Palestinians in Gaza react to huge US aid cuts
UNRWA, the main service provider for nearly 5.3 million Palestinian refugees, had already been facing a funding shortfall, but has now been plunged into crisis after the US announced it would cease its annual contributions of around $350 million.
UNRWA's services, which in total cost about $1 billion annually, go to help Palestinians in the occupied Palestinian territories - the Gaza Strip, West Bank and East Jerusalem - as well as in Lebanon, Syria and Jordan.
In June, UNRWA announced it would undertake austerity measures, aimed at coping with the funding crisis. These have already led to reduced emergency services in Gaza, which have been in place since the year 2000. Some 140 employees of long-standing emergency programmes have been laid off, while a hundred others have had their working hours cut to bare bones.
Other basis services that Palestinian refugees receive, mainly in Gaza, have begun to be affected by the UNRWA's austerity measures. The agency's education department has stopped providing new free-of-charge school books for tens of thousands of school children in Gaza. In the meantime, some surgical operations, supported by UNRWA funding, have had to be delayed or halted.
The UNRWA services, mainly food rations, are vital for us, in order to get by. Suppose that the six packs of flour we receive every three months will come to a halt? |
UNRWA's services also include sanitation and delivering food rations to Palestinian refugees in both the Gaza Strip and the West Bank. In Gaza alone, more than 80 percent of Gaza's 1.2 million refugees depend on regularly UNRWA food aid deliveries. Over the past couple of years, with Gaza's economy worsening because of the Israeli siege and the internal political split, UNRWA-provided services have become a lifeline for those refugee populations.
Reaction
Palestinians on the streets and in political offices have expressed outrage at the US cut of funding, saying the decision has been politicised and aimed at extracting concessions from Palestinians in terms of Washington's plans for "peace" in the region.
In the Sheikh Radwan neighbourhood of Gaza City, where a majority of the population are refugees displaced by the creation of Israel in 1948, residents reacted angrily.
Um Mahmoud Aldeiry, originally from the Palestinian town of Asdud - now known as Ashdod, Israel's largest port town - about 50km from Gaza, was in the marketplace with her son Mahmoud, when °®Âþµº asked her how service cuts would affect her.
"I am a mother of four children and my husband is jobless and ill.
"The UNRWA services, mainly food rations, are vital for us, in order to get by. Suppose that the six packs of flour we receive every three months will come to a halt?
"I believe, my family and I will go into a dire situation. Each pack of flour contains 50 kilograms. We call upon other [countries] to fill in the gap in UNRWA funding, before things get worse."

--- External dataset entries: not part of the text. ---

-- ==== Sys2Proof/Syntax.lean ====
section
/-! DEFINITION. The 14 instructions of the LS-8, one constructor per row of spec/opcode_table.json
(spec/30_encoding.md R53). -/

namespace Sys2Proof

/-- An instruction with its operand bytes as fetched. A register operand is the WHOLE operand byte, 0..255: it is not
masked to three bits, and a value above 7 is judged when the instruction accesses the register file (R56, R14). -/
inductive Instr where
  /-- HLT: stop execution (R80). -/
  | hlt
  /-- LDI reg, value: reg ← value (R81). -/
  | ldi (r imm : Byte)
  /-- PRN reg: emit reg's value (R82). -/
  | prn (r : Byte)
  /-- ADD reg_a, reg_b (R91). -/
  | add (ra rb : Byte)
  /-- MUL reg_a, reg_b (R92). -/
  | mul (ra rb : Byte)
  /-- DIV reg_a, reg_b (R93). -/
  | div (ra rb : Byte)
  /-- CMP reg_a, reg_b (R94). -/
  | cmp (ra rb : Byte)
  /-- PUSH reg (R101). -/
  | push (r : Byte)
  /-- POP reg (R102). -/
  | pop (r : Byte)
  /-- CALL reg (R111). -/
  | call (r : Byte)
  /-- RET (R112). -/
  | ret
  /-- JMP reg (R113). -/
  | jmp (r : Byte)
  /-- JEQ reg (R114). -/
  | jeq (r : Byte)
  /-- JNE reg (R115). -/
  | jne (r : Byte)
  deriving DecidableEq, Repr

end Sys2Proof
end

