-- ==== Sys2Proof/WellFormed.lean ====
section
/-! DEFINITION. Which instructions are well formed: those whose register operands name a register. Every immediate byte
is well formed. An instruction that is NOT well formed still has an encoding, is still decoded and still executes:
it raises InvalidRegister where it accesses the register file (spec/10_state.md R14; log 22). -/

namespace Sys2Proof

/-- The register operand bytes of an instruction, in operand order (spec/30_encoding.md R52). -/
def Instr.regOperands : Instr → List Byte
  | .hlt => []
  | .ldi r _ => [r]
  | .prn r => [r]
  | .add ra rb => [ra, rb]
  | .mul ra rb => [ra, rb]
  | .div ra rb => [ra, rb]
  | .cmp ra rb => [ra, rb]
  | .push r => [r]
  | .pop r => [r]
  | .call r => [r]
  | .ret => []
  | .jmp r => [r]
  | .jeq r => [r]
  | .jne r => [r]

/-- Every register operand is a valid index, 0..7 (spec/10_state.md R14, spec/30_encoding.md R60). -/
abbrev Instr.WellFormed (i : Instr) : Prop := ∀ r ∈ i.regOperands, r.toNat ≤ 7

end Sys2Proof
end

Other residents of the same neighbourhood, such as Mohammad Abdelkhaleq, a weaver from the Palestinian town of Asqalan, the present-day Ashkelon, believed that such measures are intended to make the Palestinians give up their right to self-determination and return to their former hometowns in what is now Israel.
"We will never renounce UNRWA, because UNRWA itself is the road back to Palestine. Our will and determination will remain strong and from this place in Gaza, every morning we look forward to returning back to Palestine.
"I believe that with our Palestinian unity, we can resist any vicious plans to undermine the Palestinian cause of justice," the 66-year-old told °®Âþµº, while bending over his weaving machine in the packed marketplace.
Jihad Lubbad, 42, whose family was also from Asqalan, echoed his determination.
"No one in the world could break the will of the Palestinian people," Lubbad told °®Âþµº. "Washington's move will not bring any deals that Palestinians find useless. Only those deals that are based on justice will be accepted by the Palestinian people."
An official response
Ahmad Abu Houly, head of the refugees' department of the Palestine Liberation Organisation, believes the decision will foster instability and unrest among Palestinian refugees.
"The US decision to cut funds, as well as the suggestion to direct responsibility for refugees to hosting authorities, instead of the UNRWA, are rejected vehemently," he told °®Âþµº.
"The UNRWA was established by a UN resolution and therefore, the UN is the body which decides its fate."
Abu Houly added that his team would do what it could to mobilise residents of refugee camps inside and outside the occupied territories to send a strong message of rejection over the US decision to cut UNRWA funds.
Many believe the cut is the latest of Washington's plans to redefine the Palestinian cause. In May, Washington under President Donald Trump, moved the US embassy from the Israeli city of Tel Aviv to occupied East Jerusalem, after Trump declared occupied Jerusalem to be the capital of the occupying Israeli state.
I believe that the political dimension of such a US decision remains the most serious, as the decision is apparently meant to annul the Palestinian right to return |
Following its decision to cut off funds, the US Congress is reported to have considered a new bill claiming that Palestinian refugees number no more than 40,000.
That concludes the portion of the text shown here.